Goal of the exercise: Within the entries below, find the lines that hold "rdParam" and report only how many there are.

Extracted material:
/-- Settles O11: a step keeps all that either invariant speaks of, or runs an operation, and every operation keeps both. -/
theorem everyStepKeepsTheInvariant : Obligations.EveryStepKeepsTheInvariant := by
  constructor
  · intro s t h steps
    obtain ⟨cfg, record, -⟩ | ⟨i, u, cfg, record, -, runs⟩ := step_keeps_or_runs steps
    · simpa only [State.Inv, cfg, record] using h
    · exact exec_keeps_inv (by simpa only [State.Inv, cfg, record] using h) runs
  · intro s t h steps
    obtain ⟨cfg, record, clock⟩ | ⟨i, u, cfg, record, clock, runs⟩ := step_keeps_or_runs steps
    · simpa only [State.HoldAccounted, cfg, record, clock] using h
    · exact exec_keeps_holdAccounted (by simpa only [State.HoldAccounted, cfg, record, clock] using h) runs

end Sys2Proof.Machine
end

section
/-! PROOFS. MemRead and MemWrite: what one access sees and changes, and when it faults (20_memory.md R60 to R62). -/

namespace Sys2Proof.Machine

section
variable {c : Config} {sp : Space} {i : Nat} {w : Work}

/-- R61, R239 (b). -/
theorem memRead_outOfRange (beyond : capacity c sp ≤ i) : memRead c sp i w = .error (.indexOutOfRange sp i) :=
  if_neg (Nat.not_lt.mpr beyond)

/-- R61, R239 (b). -/
theorem memWrite_outOfRange (beyond : capacity c sp ≤ i) (v : Byte) :
    memWrite c sp i v w = .error (.indexOutOfRange sp i) :=
  if_neg (Nat.not_lt.mpr beyond)

/-- R62, R239 (c): no value is chosen for a byte that no step has written. -/
theorem memRead_unwritten (inRange : i < capacity c sp) (absent : Memory.read (w.record.space sp) i = none) :
    memRead c sp i w = .error (.readUnwritten sp i) := by
  simp [memRead, inRange, absent]

end

/-- The two spaces of R60 share no byte. -/
theorem Record.space_setSpace_ne {sp other : Space} (ne : other ≠ sp) (r : Record) (m : Memory) :
    (r.setSpace m sp).space other = r.space other := by
  cases sp <;> cases other
  · exact absurd rfl ne
  · rfl
  · rfl
  · exact absurd rfl ne

/-- Settles O14: the state MemWrite answers holds the written list in its own space and the other space as it was. -/
theorem bufferAccess : Obligations.BufferAccess := by
  intro c sp other i v w
  constructor
  · intro inRange
    refine ⟨fun b written => memRead_ok inRange written, _, memWrite_ok inRange, fun j => ?_, fun ne => ?_, fun wf => ?_⟩
    · rw [Record.space_setSpace, Memory.read_write]
    · exact Record.space_setSpace_ne ne ..
    · rw [Record.space_setSpace]
      exact Memory.wf_write i v wf
  · intro beyond
    exact ⟨memRead_outOfRange beyond, memWrite_outOfRange beyond v⟩

/-- Settles O15, by the rule for a byte in range that the space does not list. -/
theorem unwrittenBytesFault : Obligations.UnwrittenBytesFault := by
  intro c sp i w inRange absent
  exact memRead_unwritten inRange absent

end Sys2Proof.Machine
end
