-- ==== Sys2Proof/Machine/Shaper.lean ====
section
/-! DEFINITION. The antialiasing waveshaper (44_waveshaper.md): the saturation function, its antiderivative, the
antiderivative-antialiased saturator, and the command SAT. -/

namespace Sys2Proof.Machine

/-- √(1 + x·x), in binary32, one rounding per operation. -/
def rootOnePlusSquare (x : F32) : F32 := fsqrt (fadd fOne (fmul x x))

/-- sat(x) (R350). -/
def satFn (x : F32) : F32 :=
  if isNaN x then fNaN
  else if fgeq (fabs x) fTwo24 then copysignOne x
  else fdiv x (rootOnePlusSquare x)

/-- F(x), the antiderivative of sat (R351). -/
def satIntegral (x : F32) : F32 :=
  if isNaN x then fNaN
  else if fgeq (fabs x) fTwo24 then fabs x
  else rootOnePlusSquare x

/-- The output of adaa(x) with previous input xp (R352). -/
def adaaOut (xp x : F32) : F32 :=
  let dx := fsub x xp
  if fgreater (fabs dx) fAdaaEps then fdiv (fsub (satIntegral x) (satIntegral xp)) dx
  else satFn (fmul (fadd x xp) fHalf)

/-- SAT (R360): the output of the saturator, and XP ← x. -/
def execSat (b : Batch) (m : LaneMask) (s : State) : Host.Outcome State Fault Refusal :=
  .next (s.forLanes b m (fun l =>
    let c := s.channel b l
    { chan := { c with xp := s.sampleA l }, res := some (adaaOut c.xp (s.sampleA l)) })).complete

end Sys2Proof.Machine
end

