-- ==== Sys2Proof/Machine/Phase.lean ====
section
/-! DEFINITION. The phase accumulator (41_phase_accumulator.md): the modular step, the event-crossing test, and the
commands PA_ADD and PA_LOAD. -/

namespace Sys2Proof.Machine

/-- The cycle position u = p ^ 0x80000000 (00_scope.md R24). -/
def cyclePos (p : Word) : Nat := (p ^^^ 0x80000000#32).toNat

/-- What one accumulator step gives (R250): the new value, the wrap, and the cycle positions before and after, the
latter as a natural-number sum. -/
structure PhaseStep where
  new : Word
  wrap : Bool
  uOld : Nat
  uSum : Nat
  deriving DecidableEq, Repr

/-- pa_step(p, inc) (R250). -/
def paStep (p inc : Word) : PhaseStep :=
  { new := p + inc
    wrap := wrapTest p (p + inc)
    uOld := cyclePos p
    uSum := cyclePos p + inc.toNat }

/-- event(u_old, U, inc, Q) (R254): the fraction of the step after the crossing of the cycle position Q. -/
def crossing (t : PhaseStep) (inc : Word) (q : Nat) : Option F32 :=
  if t.uOld < q ∧ q ≤ t.uSum then some (fdiv (i2f ((t.uSum : Int) - q)) (i2f inc.toNat))
  else if t.uOld < q + 2 ^ 32 ∧ q + 2 ^ 32 ≤ t.uSum then
    some (fdiv (i2f ((t.uSum : Int) - (q + 2 ^ 32 : Nat))) (i2f inc.toNat))
  else none

/-- PA_ADD (R260). -/
def execPaAdd (b : Batch) (m : LaneMask) (asel : AccSel) (s : State) : Host.Outcome State Fault Refusal :=
  .next (s.forLanes b m (fun l =>
    let c := s.channel b l
    let t := paStep (c.acc asel) (s.incrementA l)
    { chan := c.setAcc t.new asel, res := some t.new, wrap := some t.wrap })).complete

/-- PA_LOAD (R261). -/
def execPaLoad (b : Batch) (m : LaneMask) (asel : AccSel) (s : State) : Host.Outcome State Fault Refusal :=
  .next (s.forLanes b m (fun l => { chan := (s.channel b l).setAcc (s.opaOf l) asel })).complete

end Sys2Proof.Machine
end

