/-- The same command on another lane mask; the commands without one are unchanged. -/
def Instr.withMask (i : Instr) (m : LaneMask) : Instr :=
  match i with
  | .nop => .nop
  | .rstAll => .rstAll
  | .rstOsc b _ => .rstOsc b m
  | .rstDec b _ d => .rstDec b m d
  | .rstFlt b _ => .rstFlt b m
  | .rstSat b _ => .rstSat b m
  | .wrParam b _ p => .wrParam b m p
  | .rdParam b _ p => .rdParam b m p
  | .wrGlobal g => .wrGlobal g
  | .rdGlobal g => .rdGlobal g
  | .rdState b _ sid idx => .rdState b m sid idx
  | .paAdd b _ a => .paAdd b m a
  | .paLoad b _ a => .paLoad b m a
  | .blepIns b _ k => .blepIns b m k
  | .blepProc b _ => .blepProc b m
  | .sat b _ => .sat b m
  | .decWr b _ d idx => .decWr b m d idx
  | .decProc b _ d n => .decProc b m d n
  | .oscTick b _ v => .oscTick b m v
  | .fltTick b _ k => .fltTick b m k

/-- The batch a command acts on; NOP, RST_ALL and the global commands belong to none (30_encoding.md R141). -/
def Instr.batch? : Instr → Option Batch
  | .nop => none
  | .rstAll => none
  | .wrGlobal _ => none
  | .rdGlobal _ => none
  | .rstOsc b _ => some b
  | .rstDec b _ _ => some b
  | .rstFlt b _ => some b
  | .rstSat b _ => some b
  | .wrParam b _ _ => some b
  | .rdParam b _ _ => some b
  | .rdState b _ _ _ => some b
  | .paAdd b _ _ => some b
  | .paLoad b _ _ => some b
  | .blepIns b _ _ => some b
  | .blepProc b _ => some b
  | .sat b _ => some b
  | .decWr b _ _ _ => some b
  | .decProc b _ _ _ => some b
  | .oscTick b _ _ => some b
  | .fltTick b _ _ => some b

end Sys2Proof

namespace Sys2Proof.Machine

/-! ## Decimators at rest -/

/-- A decimator whose input array and rings hold +0.0 only; the write indices may stand anywhere. -/
def Decimator.Silent (d : Decimator) : Prop :=
  d.input = Memory.empty ∧ ∀ j : Fin 10, (d.stage j.val).buf = Memory.empty

/-! ## Command words -/

/-- The OP values R159 lists as illegal. -/
def illegalOps : List Nat :=
  [0x06, 0x07, 0x0D, 0x0E, 0x0F, 0x12, 0x13, 0x16, 0x17, 0x19, 0x1A, 0x1B, 0x1E, 0x1F, 0x21, 0x22, 0x23]
    ++ (List.range 27).map (fun i => 0x25 + i)

/-- How many elements the state item of a SID number has, 0 for a number that names none (10_state.md R77). -/
def itemCount (cfg : Configuration) (sid : Nat) : Nat :=
  if sid ≤ 0x06 then 1
  else if sid = 0x07 then 4
  else if sid ≤ 0x09 then 1
  else if sid = 0x10 ∨ sid = 0x11 then 1024
  else if 0x40 ≤ sid ∧ sid ≤ 0x49 then ringSize cfg (sid - 0x40)
  else if 0x50 ≤ sid ∧ sid ≤ 0x59 then ringSize cfg (sid - 0x50)
  else if 0x60 ≤ sid ∧ sid ≤ 0x69 then 1
  else if 0x70 ≤ sid ∧ sid ≤ 0x79 then 1
  else 0

/-- The illegal field values as 30_encoding.md R160 lists them, on the numbers in the word. -/
def fieldsBad (cfg : Configuration) (op : Opcode) (w : Word) : Prop :=
  let pid := (idField w).toNat
  let sel := (selField w).toNat
  match op with
  | .wrParam => ¬ (pid ≤ 0x09 ∨ (0x10 ≤ pid ∧ pid ≤ 0x14))
  | .rdParam => ¬ (pid ≤ 0x09 ∨ (0x10 ≤ pid ∧ pid ≤ 0x14))
  | .wrGlobal => ¬ pid ≤ 0x03
  | .rdGlobal => ¬ (pid ≤ 0x03 ∨ pid = 0x08)
  | .rdState => itemCount cfg (sidField w).toNat ≤ (stateIdxField w).toNat
  | .paAdd => sel = 3
  | .paLoad => sel = 3
  | .rstDec => sel = 3
  | .decWr => 2 ≤ sel
  | .decProc => 2 ≤ sel ∨ 10 < (log2nField w).toNat
  | .fltTick => (methField w).toNat = 3
  | _ => False

/-! ## Numbers -/

/-- The exact value of a finite binary32 number. -/
def fValue (v : F32) : ℚ := (fScaled v : ℚ) / 2 ^ 149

Result of this task: 3